§ **Study material**
Segment Open
/-! ## Leaving the store buffer (R110) -/

def memCells (bytes : List (Loc × Byte)) : List Host.Cell :=
  bytes.filterMap fun c => match c.1 with
    | .mem a => some (a, c.2)
    | .pad _ => none
def padCells (bytes : List (Loc × Byte)) : List Host.Cell :=
  bytes.filterMap fun c => match c.1 with
    | .pad o => some (o, c.2)
    | .mem _ => none

/-- Scratchpad bytes written on path V for core `k`: they enter the coherence order, and supersede what unseen engine
writes hold there (R236). -/
def writePad (s : State) (k : Nat) (by_ : List ThreadRef) (group : Nat) (cells : List Host.Cell) : State :=
  padPerform (cutLate s group cells) .v (some k) by_ group cells

/-- An ordinary store to the scratchpad also makes the tags of the 1 KiB it touches linear (R110). -/
def storePad (s : State) (k : Nat) (by_ : List ThreadRef) (group : Nat) (cells : List Host.Cell) : State :=
  if cells.isEmpty then s else updGroup (writePad s k by_ group cells) group fun g => setTags g cells 0

/-- An ordinary store of a thread enters L1 or the scratchpad (R235). -/
def performStore (s : State) (k : Nat) (t : ThreadRef) (st : Store) : State :=
  let mem := memCells st.bytes
  storePad (if mem.isEmpty then s else storeL1 s k st.keep st.low mem) k [t] t.group (padCells st.bytes)

/-- A write at the home slice of core `k`'s die that follows every earlier write of the core to these bytes:
what L1 holds of them goes (R222).  It clears the poison of the sectors it writes whole (R319). -/
def performHome (s : State) (k : Nat) (cells : List Host.Cell) : State :=
  performWith (dropWritten s k cells) (dieOf k) .v (some k) cells true [] Flaws.none

/-- The store whose turn it is in a thread's buffer. -/
def headStore (th : Thread) : Option Store := th.buffer.head?

/-- Whether a store must wait for an earlier reduction of its own thread to the same bytes (R236). -/
def storeBlocked (s : State) (t : ThreadRef) (st : Store) : Bool :=
  s.reductions.any fun r => r.thread = t && r.id ≤ st.order &&
    st.bytes.any fun c => overlaps r.loc c.1 (typeWidth r.type) 1

/-- The threads of a row that take part in a `.line` event. -/
def lineMembers (g : Group) (row id : Nat) : List Thread :=
  g.threads.filter fun th => th.row = row && th.buffer.any fun st => st.event = some id

/-- A `.line` event leaves as one when every thread of the row has committed or discarded its part and each part
is at the head of its buffer (R113). -/
def lineReady (g : Group) (row id : Nat) : Bool :=
  (g.threads.all fun th => th.row ≠ row || th.seg.stores.all fun st => st.event ≠ some id) &&
  ((lineMembers g row id).all fun th => ((headStore th).map Store.event) = some (some id))

/-- What a load on path S has read of a thread's own store is at the home slice when the store leaves the buffer, and no older
line of it stays in the core's S-path cache: no later load there reads an older byte (R236). -/
def showSeen (s : State) (k : Nat) (st : Store) : State :=
  if !st.seen then s
  else
    let addrs := (memCells st.bytes).map Prod.fst
    updCore (writeBack s k addrs.contains) k fun c => { c with sCache := dropLines addrs c.sCache }

def popStore (s : State) (t : ThreadRef) : State := updThread s t fun th => { th with buffer := th.buffer.drop 1 }

/-- The whole `.line` event of a row is performed at the home slice. -/
def performLine (s : State) (k : Nat) (g : Group) (row id : Nat) : State :=
  let parts := lineMembers g row id
  let bytes := parts.flatMap fun th => ((headStore th).map Store.bytes).getD []
  let mem := memCells bytes
  let pad := padCells bytes
  let s := if mem.isEmpty then s else performHome s k mem
  let s := (parts.filterMap headStore).foldl (fun s st => showSeen s k st) s
  let s := if pad.isEmpty then s else clearPadPoison (storePad s k (parts.map fun th => ⟨g.serial, th.row, th.lane⟩) g.serial pad) g.serial pad
  parts.foldl (fun s th => popStore s ⟨g.serial, th.row, th.lane⟩) s

/-- The oldest store of a thread's buffer leaves it, if it may. -/
def drainOne (s : State) (t : ThreadRef) : State :=
  match findThread s t with
  | none => s
  | some (g, th) => match g.core, headStore th with
    | some k, some st =>
      if storeBlocked s t st then s
      else match st.event with
        | none => refreshReady s (popStore (showSeen (performStore s k t st) k st) t) g.serial
        | some id => if lineReady g t.row id then refreshReady s (performLine s k g t.row id) g.serial else s
    | _, _ => s

def bufferSize (s : State) (t : ThreadRef) : Nat := ((findThread s t).map fun (_, th) => th.buffer.length).getD 0

/-- Stores leave a thread's buffer in program order until one must wait. -/
def drainSome : Nat → State → ThreadRef → State
  | 0, s, _ => s
  | n + 1, s, t => drainSome n (drainOne s t) t

def drainThread (s : State) (t : ThreadRef) : State := drainSome (bufferSize s t) s t

/-- STORE_DRAIN (R110): the oldest committed store of a thread leaves its buffer and is performed. -/
def execStoreDrain (t : ThreadRef) (s : State) : Out := .next (drainOne s t)

/-! ## Release and acquire (R121, R126, R237) -/

/-- Every write of either die is applied at the other (R242). -/
def toAll (s : State) : State := toDevice (toDevice s 0) 1

/-- The engine writes to its group's scratchpad whose completion the thread has read, which the release orders before what
follows it (R133, R163, R240). -/
def settleRead (s : State) (t : ThreadRef) : State :=
  match findThread s t with
  | some (_, th) => settleLate s fun l => l.by_.group = t.group && th.saw.contains l.id && !l.pad.isEmpty && l.mem.isEmpty
  | none => s

/-- What a release of a thread does: the engine writes it has read about are performed, its stores leave the buffer, dirty
L1 bytes go down as far as the scope needs, and at device and system scope every write is exported and applied (R126, R235,
R240, R242). -/
def releaseWork (s : State) (t : ThreadRef) (k scope : Nat) : State :=
  let s := drainThread (settleRead s t) t
  let s := if 3 ≤ scope then writeBack s k fun _ => true else s
  if 4 ≤ scope then toAll s else s

/-- Whether every earlier V-path write of the thread has left it: no store waits and no reduction is in flight. -/
def releaseDone (s : State) (t : ThreadRef) : Bool :=
  bufferSize s t = 0 && s.reductions.all fun r => r.thread ≠ t

/-- Whether what a release had to perform is performed at the scope: at device scope and wider, the other die has
applied every write of this one (R235, R242). -/
def scopeDone (s : State) (k scope : Nat) : Bool := scope < 4 || deviceDone s (dieOf k)

/-- An acquire at die scope or wider invalidates the clean lines of the core's L1 (R126). -/
def acquireWork (s : State) (k scope : Nat) : State := if 3 ≤ scope then invalidateL1 s k else s

/-! ## Registers written after commit -/

def setBit8 (p : BitVec 8) (i : Nat) (x : Bool) : BitVec 8 :=
  (p &&& ~~~(1#8 <<< i)) ||| (if x then 1#8 <<< i else 0)

/-- A counter configuration takes effect: reserved bits read as zero, and the counter clears (R362). -/
def setCntCfg (s : State) (k i : Nat) (x : Word) : State :=
  updCore s k fun c => { c with cntCfg := c.cntCfg.set i (x &&& 0x3FFFF), counters := c.counters.set i 0 }

/-- A write of a system register at commit (R151). -/
def writeSys (s : State) (k : Nat) (t : ThreadRef) (n : Nat) (x : Word) : State :=
  let th := fun (f : Thread → Thread) => updThread s t f
  match n with
  | 0x001 => th fun th => { th with memStatus := sysStore n th.memStatus x }
  | 0x008 => th fun th => { th with faultInfo := sysStore n th.faultInfo x }
  | 0x009 => th fun th => { th with faultPc := sysStore n th.faultPc x }
  | 0x00A => th fun th => { th with faultHdr := sysStore n th.faultHdr x }
  | 0x00B => th fun th => { th with data0 := sysStore n th.data0 x }
  | 0x00C => th fun th => { th with data1 := sysStore n th.data1 x }
  | 0x020 => updCore s k fun c => { c with hintDrops := sysStore n c.hintDrops x }
  | n => if 0x030 ≤ n && n < 0x040 then setCntCfg s k (n - 0x030) x else s

/-- A scalar register takes the value of commit number `n` (R17). -/
def Row.put (r : Row) (n i : Nat) (x : Word) : Row :=
  { r with s := r.s.set i x, marks := r.marks.filter (· ≠ i), held := (i, n) :: r.held.filter fun h => h.1 ≠ i }

def commitOf (s : State) (t : ThreadRef) : Nat := ((findThread s t).map fun (_, th) => th.commit).getD 0

/-- Whether a commit later than the thread's has written the register that one of its writes names (R17). -/
def overtaken (s : State) (t : ThreadRef) (w : RegWrite) : Bool :=
  match w with
  | .s i _ => (((findGroup s t.group).bind fun g => g.rows[t.row]?).map fun r =>
      r.held.any fun h => h.1 = i && commitOf s t < h.2).getD false
  | _ => false

/-- The threads of a group continue at the same offsets from a new g0 base: their bits stand at new keys (R155, R186). -/
def rekeyGroup (s : State) (group : Nat) : State :=
  match findGroup s group with
  | none => s
  | some g => (g.threads.filter fun th => th.status ≠ .exited && th.status ≠ .running).foldl
      (fun s th => joinTable s ⟨group, th.row, th.lane⟩) s

/-- A held write becomes architectural and clears the register's poison mark (R17, R337). -/
def applyWrite (k : Nat) (t : ThreadRef) (s : State) (w : RegWrite) : State :=
  match w with
  | .v i x => updThread s t fun th => { th with v := th.v.set i x, marks := th.marks.filter (· ≠ .v i) }
  | .p i x => updThread s t fun th => { th with p := setBit8 th.p i x, marks := th.marks.filter (· ≠ .p i) }
  | .k i x => updThread s t fun th => { th with k := th.k.set i x, marks := th.marks.filter (· ≠ .k i) }
  | .s i x => updGroup s t.group fun g => g.updRow t.row fun r => r.put (commitOf s t) i x
  | .b i x => updGroup s t.group fun g => { g with b := g.b.set i x, marks := g.marks.filter (· ≠ .b i) }
  | .g i x =>
    let s := updGroup s t.group fun g => { g with g := g.g.set i x, marks := g.marks.filter (· ≠ .g i) }
    if i = 0 then rekeyGroup s t.group else s
  | .sys n x => writeSys s k t n x

def applyWrites (s : State) (k : Nat) (t : ThreadRef) (ws : List RegWrite) : State := ws.foldl (applyWrite k t) s

/-- The writes of an effect that completes after its commit: a scalar that a later commit has written keeps that value
(R17). -/
def returnResult (s : State) (k : Nat) (t : ThreadRef) (ws : List RegWrite) : State :=
  applyWrites s k t (ws.filter fun w => !overtaken s t w)

/-- The guard predicate of a timed-out wait or a failed `.try` is written 0 (R124, R136). -/
def clearGuard (s : State) (k : Nat) (t : ThreadRef) (guard : Nat) : State :=
  if guard = 0 then s else applyWrite k t s (.p guard false)

/-! ## Hardware queues at the bank (R135, R136) -/

def updBank (s : State) (k bank : Nat) (f : Bank → Bank) : State :=
  updCore s k fun c => { c with banks := c.banks.modify bank f }
def getBank (s : State) (k bank : Nat) : Bank := (getCore s k).banks.getD bank Bank.reset

/-- The scope of a queue operation, widened to contain both cores (R136). -/
def queueScope (scope k kb : Nat) : Nat :=
  if k = kb then scope else if dieOf k = dieOf kb then max scope 3 else max scope 4

/-- A register that is written after commit is a scalar that has become pending: the write waits (R19). -/
def destPending (s : State) (t : ThreadRef) (wide : Bool) (d : Operand) : Bool :=
  match findGroup s t.group with
  | none => false
  | some g => (destWrites wide 0 d).1.any fun w => match w with
    | .s i _ => scalarPending g t.row i
    | _ => false

/-- Whether the release of a push that was accepted early is complete (R136). -/
def holdDone (s : State) (h : PushHold) : Bool :=
  !storesBefore s h.thread h.order && (s.reductions.all fun r => r.thread ≠ h.thread || h.order ≤ r.id) &&
    scopeDone s h.core h.scope

/-- The releases of early pushes go on; the entries of those that are complete may be popped. -/
def settleHolds (s : State) (kb bank : Nat) : State :=
  let s := (getBank s kb bank).holds.foldl (fun s h => releaseWork s h.thread h.core h.scope) s
  updBank s kb bank fun b => { b with holds := b.holds.filter fun h => !holdDone s h }

/-- The entries a push brings, low word first (R135). -/
def pushWords (wide : Bool) (data : Wide) : List Word :=
  if wide then [data.setWidth 32, data.extractLsb' 32 32] else [data.setWidth 32]

/-- The value a pop takes, and the bank without its entries; none when too few may be taken. -/
def takeEntries (b : Bank) (wide : Bool) : Option (Wide × Bank) :=
  let n := if wide then 2 else 1
  if b.entries.length < n || b.holds.any (fun h => h.at_ < n) then none
  else some (if wide then b.entries.getD 1 0 ++ b.entries.getD 0 0 else (b.entries.getD 0 0).setWidth 64,
    { b with entries := b.entries.drop n, popped := b.popped + n, holds := b.holds.map fun h => { h with at_ := h.at_ - n } })

/-- The word of the bank at which its first poisoned entry of a pop stands, if one does (R319, R337). -/
def poisonedEntry (b : Bank) (wide : Bool) : Option Nat :=
  ((List.range (if wide then 2 else 1)).map fun i => (b.popped + i) % 4096).find? fun w => b.bad.contains (w / 32)

/-- A pop that has taken a poisoned entry does not write d: it takes POISON, found after commit, and its thread continues
after it (R195, R319, R337; DESIGN CHOICE, log 51). -/
def popPoisoned (s : State) (t : ThreadRef) (word : Nat) : State :=
  match findThread s t with
  | some (_, th) => takeFault s t
      ⟨Code.poison.bits, true, th.pc, th.hdr, BitVec.ofNat 32 (4 * word), 0, some (.thread t)⟩ false
  | none => s

/-- The outcome of a queue operation that reaches its bank: none when the bank cannot serve it now. -/
def serveQueue (s : State) (k : Nat) (t : ThreadRef) : Effect → Option State
  | .push bank kb wide _ data scope _ =>
    let sc := queueScope scope k kb
    let s := releaseWork s t k sc
    if (getBank s kb bank).entries.length + (pushWords wide data).length ≤ 4096 && releaseDone s t && scopeDone s k sc then
      some (updBank s kb bank fun b => { b with entries := b.entries ++ pushWords wide data })
    else none
  | .pop bank kb wide _ d scope _ =>
    if destPending s t wide d then none else
    let s := settleHolds s kb bank
    (takeEntries (getBank s kb bank) wide).map fun (x, b) =>
      let bad := poisonedEntry (getBank s kb bank) wide
      let s := updBank s kb bank fun _ => b
      match bad with
      | some word => popPoisoned s t word
      | none => acquireWork (returnResult s k t (destWrites wide x d).1) k (queueScope scope k kb)
  | _ => none

def queueOf : Effect → Option (Nat × Nat × Bool × Nat)
  | .push bank kb _ try_ _ _ guard => some (bank, kb, try_, guard)
  | .pop bank kb _ try_ _ _ guard => some (bank, kb, try_, guard)
  | _ => none

/-- Whether the operation is a push. -/
def isPush : Effect → Bool
  | .push .. => true
  | _ => false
Segment Closed
§ **Problem to work on**
Using the records above, select and copy every line that has the word "storePad".

§ **Expected output**
def storePad (s : State) (k : Nat) (by_ : List ThreadRef) (group : Nat) (cells : List Host.Cell) : State :=
  storePad (if mem.isEmpty then s else storeL1 s k st.keep st.low mem) k [t] t.group (padCells st.bytes)
  let s := if pad.isEmpty then s else clearPadPoison (storePad s k (parts.map fun th => ⟨g.serial, th.row, th.lane⟩) g.serial pad) g.serial pad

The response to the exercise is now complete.